2.Desctructive or convergent ocean to land plate boundaries push together.

An ocean plate is pushed towards another plate by convection currents. The denser and heavier oceanic crust is pushed underneath another piece of crust, often the lighter and thicker continental crust. This is called subduction. As it is pushed down it creates a deep ocean trench. As it is pushed into the mantle it is heated and the plate melts to form magma creating volcanoes. The movement also causes earthquakes. This type of boundary occurs around the Pacific Ocean and is called the Ring of Fire.

3.Collision or convergent land to land plate boundaries push together.

Light and thick continental crust pushes into another piece of continental crust, due to convection currents. No crust is pushed down (subducted) at this boundary. Instead the crust and sediments fold up to create mountains called fold mountains. This movement creates earthquakes but no volcanoes. This type of boundary occurs between India and the rest of Asia creating the Himalaya Mountains.

4.Conservative or transform plate boundaries slide past each other.

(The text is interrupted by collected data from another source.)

/-! ### setTags -/

@[simp] theorem setTags_gprs (s : State) (hi lo : Word32) : (s.setTags hi lo).gprs = s.gprs := rfl
@[simp] theorem setTags_pc (s : State) (hi lo : Word32) : (s.setTags hi lo).pc = s.pc := rfl
@[simp] theorem setTags_delay (s : State) (hi lo : Word32) : (s.setTags hi lo).delay = s.delay := rfl
@[simp] theorem setTags_hi (s : State) (hi lo : Word32) : (s.setTags hi lo).hi = s.hi := rfl
@[simp] theorem setTags_lo (s : State) (hi lo : Word32) : (s.setTags hi lo).lo = s.lo := rfl
@[simp] theorem setTags_llBit (s : State) (hi lo : Word32) : (s.setTags hi lo).llBit = s.llBit := rfl
@[simp] theorem setTags_llPa (s : State) (hi lo : Word32) : (s.setTags hi lo).llPa = s.llPa := rfl
@[simp] theorem setTags_tlb (s : State) (hi lo : Word32) : (s.setTags hi lo).tlb = s.tlb := rfl
@[simp] theorem setTags_tlbWritten (s : State) (hi lo : Word32) : (s.setTags hi lo).tlbWritten = s.tlbWritten := rfl
@[simp] theorem setTags_itlbStale (s : State) (hi lo : Word32) : (s.setTags hi lo).itlbStale = s.itlbStale := rfl
@[simp] theorem setTags_fprs (s : State) (hi lo : Word32) : (s.setTags hi lo).fprs = s.fprs := rfl
@[simp] theorem setTags_fcsr (s : State) (hi lo : Word32) : (s.setTags hi lo).fcsr = s.fcsr := rfl
@[simp] theorem setTags_memory (s : State) (hi lo : Word32) : (s.setTags hi lo).memory = s.memory := rfl
@[simp] theorem setTags_caches (s : State) (hi lo : Word32) : (s.setTags hi lo).caches = s.caches := rfl
@[simp] theorem setTags_gather (s : State) (hi lo : Word32) : (s.setTags hi lo).gather = s.gather := rfl
@[simp] theorem setTags_raced (s : State) (hi lo : Word32) : (s.setTags hi lo).raced = s.raced := rfl
@[simp] theorem setTags_code (s : State) (hi lo : Word32) : (s.setTags hi lo).code = s.code := rfl
@[simp] theorem setTags_ramMap (s : State) (hi lo : Word32) : (s.setTags hi lo).ramMap = s.ramMap := rfl
@[simp] theorem setTags_ddrConfig (s : State) (hi lo : Word32) : (s.setTags hi lo).ddrConfig = s.ddrConfig := rfl
@[simp] theorem setTags_ddrSample (s : State) (hi lo : Word32) : (s.setTags hi lo).ddrSample = s.ddrSample := rfl
@[simp] theorem setTags_ddrReady (s : State) (hi lo : Word32) : (s.setTags hi lo).ddrReady = s.ddrReady := rfl
@[simp] theorem setTags_sampleReady (s : State) (hi lo : Word32) : (s.setTags hi lo).sampleReady = s.sampleReady := rfl
@[simp] theorem setTags_pins (s : State) (hi lo : Word32) : (s.setTags hi lo).pins = s.pins := rfl
@[simp] theorem setTags_timerIp (s : State) (hi lo : Word32) : (s.setTags hi lo).timerIp = s.timerIp := rfl
@[simp] theorem setTags_pendingWatch (s : State) (hi lo : Word32) : (s.setTags hi lo).pendingWatch = s.pendingWatch := rfl
@[simp] theorem setTags_randomHold (s : State) (hi lo : Word32) : (s.setTags hi lo).randomHold = s.randomHold := rfl
@[simp] theorem setTags_softDelay0 (s : State) (hi lo : Word32) : (s.setTags hi lo).softDelay0 = s.softDelay0 := rfl
@[simp] theorem setTags_softDelay1 (s : State) (hi lo : Word32) : (s.setTags hi lo).softDelay1 = s.softDelay1 := rfl
@[simp] theorem setTags_countIdle (s : State) (hi lo : Word32) : (s.setTags hi lo).countIdle = s.countIdle := rfl
@[simp] theorem setTags_free (s : State) (hi lo : Word32) : (s.setTags hi lo).free = s.free := rfl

Due to convection currents two plates (either oceanic or continental crust) slide past each other. They move in different directions or in the same direction at different speeds. Friction causes them to stick together until the pressure builds and they suddenly move. This releases seismic energy and creates earthquakes but not volcanoes. This type of boundary is found in California, USA along the San Andreas fault.

Volcanoes

Volcanoes erupt like a bottle of fizzy drink. The gas pressure builds in the magma chamber. This creates a weakness in the crust until a vent forms. The gas escapes very quickly carrying magma out through the crater. Outside the volcano this liquid rock is called lava. The explosion may also blast ash into the atmosphere. Runny lava at a divergent boundary creates a shield volcano with gently sloping sides. Sticky lava at a destructive boundary creates a steep sided cone volcano.

Earthquakes

Earthquakes occur where plates are rubbing together. The rough edges create friction. This prevents movement along the fault. The convection current increases the pressure until the friction cannot hold any longer. The plates move with a jerk. This creates seismic energy which spreads out from the focus – the point underground where the earthquake begins. It is felt strongest at the epicentre – the point on the surface above the focus. Earthquakes are measured on the Richter Scale with a seismometer.

CASE STUDY

Both Nepal and Japan are countries in Asia. They are both on the Eurasian Plate. Nepal is on a collision plate boundary between the Eurasian Plate and the Indo-Australian Plate. Japan is on a destructive plate boundary between the Eurasian Plate and Pacific Plate.

The effects of an earthquake in these two places are different. The table below compares the effects of an earthquake in a HIC (Hokkaido, Japan) and a LIC (Nepal).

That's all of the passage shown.